Saved data entries
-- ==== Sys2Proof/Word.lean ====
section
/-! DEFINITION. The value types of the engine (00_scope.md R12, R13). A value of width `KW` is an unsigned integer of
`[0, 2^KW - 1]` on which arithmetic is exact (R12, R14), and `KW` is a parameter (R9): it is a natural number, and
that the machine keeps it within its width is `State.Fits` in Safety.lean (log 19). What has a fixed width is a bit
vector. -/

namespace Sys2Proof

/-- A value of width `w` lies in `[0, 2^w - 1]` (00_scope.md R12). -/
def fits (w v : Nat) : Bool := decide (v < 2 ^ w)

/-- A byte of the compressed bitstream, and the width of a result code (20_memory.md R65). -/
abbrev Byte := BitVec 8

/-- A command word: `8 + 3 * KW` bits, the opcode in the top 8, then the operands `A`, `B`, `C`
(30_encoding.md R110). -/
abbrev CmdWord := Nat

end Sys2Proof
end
==
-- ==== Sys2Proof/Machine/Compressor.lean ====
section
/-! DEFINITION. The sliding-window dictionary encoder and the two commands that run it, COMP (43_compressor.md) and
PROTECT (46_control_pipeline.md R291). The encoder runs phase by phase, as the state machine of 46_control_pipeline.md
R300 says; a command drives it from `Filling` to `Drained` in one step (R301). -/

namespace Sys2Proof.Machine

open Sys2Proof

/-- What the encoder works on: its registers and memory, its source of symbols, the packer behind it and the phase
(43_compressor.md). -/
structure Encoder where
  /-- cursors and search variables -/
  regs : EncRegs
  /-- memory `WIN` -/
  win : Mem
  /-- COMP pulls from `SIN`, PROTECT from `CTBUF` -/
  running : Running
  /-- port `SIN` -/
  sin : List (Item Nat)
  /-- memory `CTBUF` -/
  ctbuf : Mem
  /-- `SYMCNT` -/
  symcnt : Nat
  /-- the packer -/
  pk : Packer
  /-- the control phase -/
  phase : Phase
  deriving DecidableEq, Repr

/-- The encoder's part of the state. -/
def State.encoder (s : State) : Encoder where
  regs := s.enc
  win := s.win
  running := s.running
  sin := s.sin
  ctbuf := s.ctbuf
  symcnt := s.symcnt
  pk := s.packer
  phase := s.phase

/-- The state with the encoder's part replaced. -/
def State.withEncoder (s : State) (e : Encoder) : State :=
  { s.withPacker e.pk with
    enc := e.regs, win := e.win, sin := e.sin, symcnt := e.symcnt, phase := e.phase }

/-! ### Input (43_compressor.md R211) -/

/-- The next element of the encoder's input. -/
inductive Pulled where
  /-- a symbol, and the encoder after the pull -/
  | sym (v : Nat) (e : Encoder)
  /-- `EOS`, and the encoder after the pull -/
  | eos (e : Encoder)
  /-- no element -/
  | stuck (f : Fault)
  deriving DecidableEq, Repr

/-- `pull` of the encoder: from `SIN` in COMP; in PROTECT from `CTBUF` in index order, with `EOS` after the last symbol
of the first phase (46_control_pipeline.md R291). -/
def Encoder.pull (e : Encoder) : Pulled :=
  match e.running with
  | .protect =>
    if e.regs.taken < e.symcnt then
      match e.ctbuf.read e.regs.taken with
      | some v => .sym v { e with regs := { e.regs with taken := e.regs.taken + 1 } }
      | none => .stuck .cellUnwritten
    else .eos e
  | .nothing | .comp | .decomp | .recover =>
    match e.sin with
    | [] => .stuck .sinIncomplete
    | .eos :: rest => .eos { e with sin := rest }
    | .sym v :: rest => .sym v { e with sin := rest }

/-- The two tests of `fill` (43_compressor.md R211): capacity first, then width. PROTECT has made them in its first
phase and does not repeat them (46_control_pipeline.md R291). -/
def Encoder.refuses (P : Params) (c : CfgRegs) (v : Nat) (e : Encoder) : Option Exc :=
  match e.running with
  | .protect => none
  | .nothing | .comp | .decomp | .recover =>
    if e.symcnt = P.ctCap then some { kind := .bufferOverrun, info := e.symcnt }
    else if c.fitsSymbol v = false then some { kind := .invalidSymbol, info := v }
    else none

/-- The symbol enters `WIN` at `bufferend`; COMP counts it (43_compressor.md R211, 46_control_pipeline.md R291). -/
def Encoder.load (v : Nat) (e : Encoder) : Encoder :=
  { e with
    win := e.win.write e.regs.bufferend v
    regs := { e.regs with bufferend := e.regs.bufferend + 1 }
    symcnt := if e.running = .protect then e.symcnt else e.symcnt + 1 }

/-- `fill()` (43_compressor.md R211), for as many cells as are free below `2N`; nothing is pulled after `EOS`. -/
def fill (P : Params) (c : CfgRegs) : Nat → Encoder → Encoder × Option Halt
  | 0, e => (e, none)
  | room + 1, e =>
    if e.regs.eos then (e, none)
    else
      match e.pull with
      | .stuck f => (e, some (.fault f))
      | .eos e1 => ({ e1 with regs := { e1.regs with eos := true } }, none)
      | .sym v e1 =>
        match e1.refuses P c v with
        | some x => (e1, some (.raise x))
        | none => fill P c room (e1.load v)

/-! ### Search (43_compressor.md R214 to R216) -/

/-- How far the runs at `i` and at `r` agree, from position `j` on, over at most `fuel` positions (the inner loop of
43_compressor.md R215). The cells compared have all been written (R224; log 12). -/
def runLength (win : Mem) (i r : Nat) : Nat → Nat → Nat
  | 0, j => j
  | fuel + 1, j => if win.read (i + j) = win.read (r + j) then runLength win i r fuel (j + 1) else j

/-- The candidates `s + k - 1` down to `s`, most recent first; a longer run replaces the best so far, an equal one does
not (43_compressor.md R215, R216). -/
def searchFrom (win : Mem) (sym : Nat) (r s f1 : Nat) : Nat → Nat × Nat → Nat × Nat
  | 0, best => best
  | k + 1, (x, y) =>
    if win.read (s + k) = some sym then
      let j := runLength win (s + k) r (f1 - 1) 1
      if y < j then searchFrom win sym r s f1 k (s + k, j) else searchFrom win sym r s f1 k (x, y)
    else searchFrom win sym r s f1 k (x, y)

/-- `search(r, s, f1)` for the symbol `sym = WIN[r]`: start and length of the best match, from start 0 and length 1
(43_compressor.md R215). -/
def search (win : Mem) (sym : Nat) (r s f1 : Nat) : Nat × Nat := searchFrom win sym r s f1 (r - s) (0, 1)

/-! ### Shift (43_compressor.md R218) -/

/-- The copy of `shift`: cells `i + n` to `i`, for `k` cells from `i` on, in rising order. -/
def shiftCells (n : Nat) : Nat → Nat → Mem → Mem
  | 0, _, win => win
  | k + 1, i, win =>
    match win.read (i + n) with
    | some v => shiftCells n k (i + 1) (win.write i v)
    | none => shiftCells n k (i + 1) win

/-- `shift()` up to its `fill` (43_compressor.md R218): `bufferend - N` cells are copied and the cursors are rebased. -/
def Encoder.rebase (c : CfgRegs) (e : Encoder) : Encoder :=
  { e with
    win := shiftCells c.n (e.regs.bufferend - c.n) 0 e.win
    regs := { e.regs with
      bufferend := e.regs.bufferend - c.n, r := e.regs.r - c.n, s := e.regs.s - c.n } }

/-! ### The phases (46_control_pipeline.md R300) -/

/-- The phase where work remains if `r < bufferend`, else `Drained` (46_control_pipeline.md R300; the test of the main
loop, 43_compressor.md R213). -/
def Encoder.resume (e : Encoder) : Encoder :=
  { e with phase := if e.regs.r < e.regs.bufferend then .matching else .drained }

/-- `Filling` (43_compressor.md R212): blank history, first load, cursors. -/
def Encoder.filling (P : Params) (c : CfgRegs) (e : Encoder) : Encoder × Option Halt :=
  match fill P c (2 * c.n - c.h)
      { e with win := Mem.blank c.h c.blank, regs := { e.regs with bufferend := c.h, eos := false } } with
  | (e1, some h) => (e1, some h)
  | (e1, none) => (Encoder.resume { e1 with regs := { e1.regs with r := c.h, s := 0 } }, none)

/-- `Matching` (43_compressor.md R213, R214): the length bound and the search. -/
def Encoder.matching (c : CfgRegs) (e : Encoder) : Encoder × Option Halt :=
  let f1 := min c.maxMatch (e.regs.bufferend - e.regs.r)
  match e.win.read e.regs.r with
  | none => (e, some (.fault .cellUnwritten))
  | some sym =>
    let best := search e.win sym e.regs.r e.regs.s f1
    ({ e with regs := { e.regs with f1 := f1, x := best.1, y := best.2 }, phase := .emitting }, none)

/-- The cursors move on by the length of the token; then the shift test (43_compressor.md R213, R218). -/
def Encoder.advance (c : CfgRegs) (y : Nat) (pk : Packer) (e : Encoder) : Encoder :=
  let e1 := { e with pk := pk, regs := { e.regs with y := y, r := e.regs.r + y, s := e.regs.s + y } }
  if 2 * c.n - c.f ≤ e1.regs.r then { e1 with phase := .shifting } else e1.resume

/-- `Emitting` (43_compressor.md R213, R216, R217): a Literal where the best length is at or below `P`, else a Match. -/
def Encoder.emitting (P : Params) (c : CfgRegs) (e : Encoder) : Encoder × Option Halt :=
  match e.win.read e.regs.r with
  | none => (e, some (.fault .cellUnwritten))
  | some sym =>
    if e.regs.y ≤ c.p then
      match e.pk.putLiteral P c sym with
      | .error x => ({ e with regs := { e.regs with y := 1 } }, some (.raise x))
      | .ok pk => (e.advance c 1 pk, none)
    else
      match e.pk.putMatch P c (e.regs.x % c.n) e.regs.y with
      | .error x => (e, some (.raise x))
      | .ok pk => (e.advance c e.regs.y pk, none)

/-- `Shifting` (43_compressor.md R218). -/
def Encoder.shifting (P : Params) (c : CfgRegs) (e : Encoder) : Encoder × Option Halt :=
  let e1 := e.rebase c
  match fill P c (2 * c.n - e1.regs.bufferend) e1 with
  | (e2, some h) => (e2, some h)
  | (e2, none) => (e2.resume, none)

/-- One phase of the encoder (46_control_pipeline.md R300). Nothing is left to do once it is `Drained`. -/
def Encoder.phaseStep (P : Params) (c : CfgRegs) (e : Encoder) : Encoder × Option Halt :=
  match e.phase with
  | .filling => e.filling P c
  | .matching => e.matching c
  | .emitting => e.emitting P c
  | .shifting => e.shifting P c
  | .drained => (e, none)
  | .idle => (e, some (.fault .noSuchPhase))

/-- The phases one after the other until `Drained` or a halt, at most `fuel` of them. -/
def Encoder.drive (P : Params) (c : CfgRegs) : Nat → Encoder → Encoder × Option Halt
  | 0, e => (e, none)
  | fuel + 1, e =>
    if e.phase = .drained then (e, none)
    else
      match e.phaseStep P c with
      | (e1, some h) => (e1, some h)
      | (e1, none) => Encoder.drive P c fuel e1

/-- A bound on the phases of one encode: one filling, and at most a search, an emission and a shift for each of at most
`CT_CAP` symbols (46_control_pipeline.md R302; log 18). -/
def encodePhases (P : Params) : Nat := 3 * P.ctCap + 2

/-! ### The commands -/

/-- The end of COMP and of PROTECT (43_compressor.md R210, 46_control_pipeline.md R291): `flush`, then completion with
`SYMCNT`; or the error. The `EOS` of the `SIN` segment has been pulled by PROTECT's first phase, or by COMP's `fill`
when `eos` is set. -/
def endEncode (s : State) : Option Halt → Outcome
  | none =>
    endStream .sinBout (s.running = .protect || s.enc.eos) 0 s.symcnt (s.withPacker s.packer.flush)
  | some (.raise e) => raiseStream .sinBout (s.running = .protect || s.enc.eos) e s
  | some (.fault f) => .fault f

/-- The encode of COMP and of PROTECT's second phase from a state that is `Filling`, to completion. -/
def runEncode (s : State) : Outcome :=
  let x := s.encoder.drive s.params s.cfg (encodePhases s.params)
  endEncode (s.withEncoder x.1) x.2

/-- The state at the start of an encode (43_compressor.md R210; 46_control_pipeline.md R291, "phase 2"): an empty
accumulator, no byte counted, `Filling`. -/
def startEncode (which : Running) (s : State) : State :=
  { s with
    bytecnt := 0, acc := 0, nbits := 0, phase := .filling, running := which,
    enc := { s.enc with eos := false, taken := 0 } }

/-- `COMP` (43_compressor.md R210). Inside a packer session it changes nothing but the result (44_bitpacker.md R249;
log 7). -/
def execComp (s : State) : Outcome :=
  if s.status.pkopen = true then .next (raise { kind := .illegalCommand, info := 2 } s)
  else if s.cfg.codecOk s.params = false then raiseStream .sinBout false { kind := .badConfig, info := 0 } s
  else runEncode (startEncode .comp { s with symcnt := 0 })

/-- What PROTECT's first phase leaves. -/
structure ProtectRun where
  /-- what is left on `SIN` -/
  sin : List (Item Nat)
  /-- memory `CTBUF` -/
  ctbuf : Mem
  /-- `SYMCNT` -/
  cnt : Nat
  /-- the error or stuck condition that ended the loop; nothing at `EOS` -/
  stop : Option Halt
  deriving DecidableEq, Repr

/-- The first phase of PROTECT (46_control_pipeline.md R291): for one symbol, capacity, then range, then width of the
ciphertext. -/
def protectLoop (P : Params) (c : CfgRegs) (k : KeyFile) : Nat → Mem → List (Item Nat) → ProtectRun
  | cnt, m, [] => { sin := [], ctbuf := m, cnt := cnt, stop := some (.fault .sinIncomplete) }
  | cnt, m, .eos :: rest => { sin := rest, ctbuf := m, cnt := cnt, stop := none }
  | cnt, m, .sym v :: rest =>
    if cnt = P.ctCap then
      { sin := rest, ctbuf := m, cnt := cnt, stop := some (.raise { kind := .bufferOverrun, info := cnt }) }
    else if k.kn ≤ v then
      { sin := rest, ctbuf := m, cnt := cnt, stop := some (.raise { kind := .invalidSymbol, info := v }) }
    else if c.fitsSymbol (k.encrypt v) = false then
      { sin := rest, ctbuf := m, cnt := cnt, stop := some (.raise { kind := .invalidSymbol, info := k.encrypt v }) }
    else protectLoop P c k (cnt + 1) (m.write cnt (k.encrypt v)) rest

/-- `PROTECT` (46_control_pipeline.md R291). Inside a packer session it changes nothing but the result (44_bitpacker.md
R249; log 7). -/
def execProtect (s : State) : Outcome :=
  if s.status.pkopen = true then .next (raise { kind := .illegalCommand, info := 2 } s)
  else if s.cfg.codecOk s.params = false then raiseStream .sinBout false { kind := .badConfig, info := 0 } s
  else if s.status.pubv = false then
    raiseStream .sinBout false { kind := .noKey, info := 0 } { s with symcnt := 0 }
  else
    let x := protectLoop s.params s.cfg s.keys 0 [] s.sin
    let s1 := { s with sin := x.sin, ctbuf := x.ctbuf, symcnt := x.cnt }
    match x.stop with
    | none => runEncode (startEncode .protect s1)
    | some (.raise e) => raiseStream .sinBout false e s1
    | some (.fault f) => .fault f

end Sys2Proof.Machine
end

> WHAT TO PRODUCE:
Every line in the entries above that has the word "completion" should be identified and copied.

> OUTPUT FOR THIS EXERCISE:
/-- The end of COMP and of PROTECT (43_compressor.md R210, 46_control_pipeline.md R291): `flush`, then completion with
/-- The encode of COMP and of PROTECT's second phase from a state that is `Filling`, to completion. -/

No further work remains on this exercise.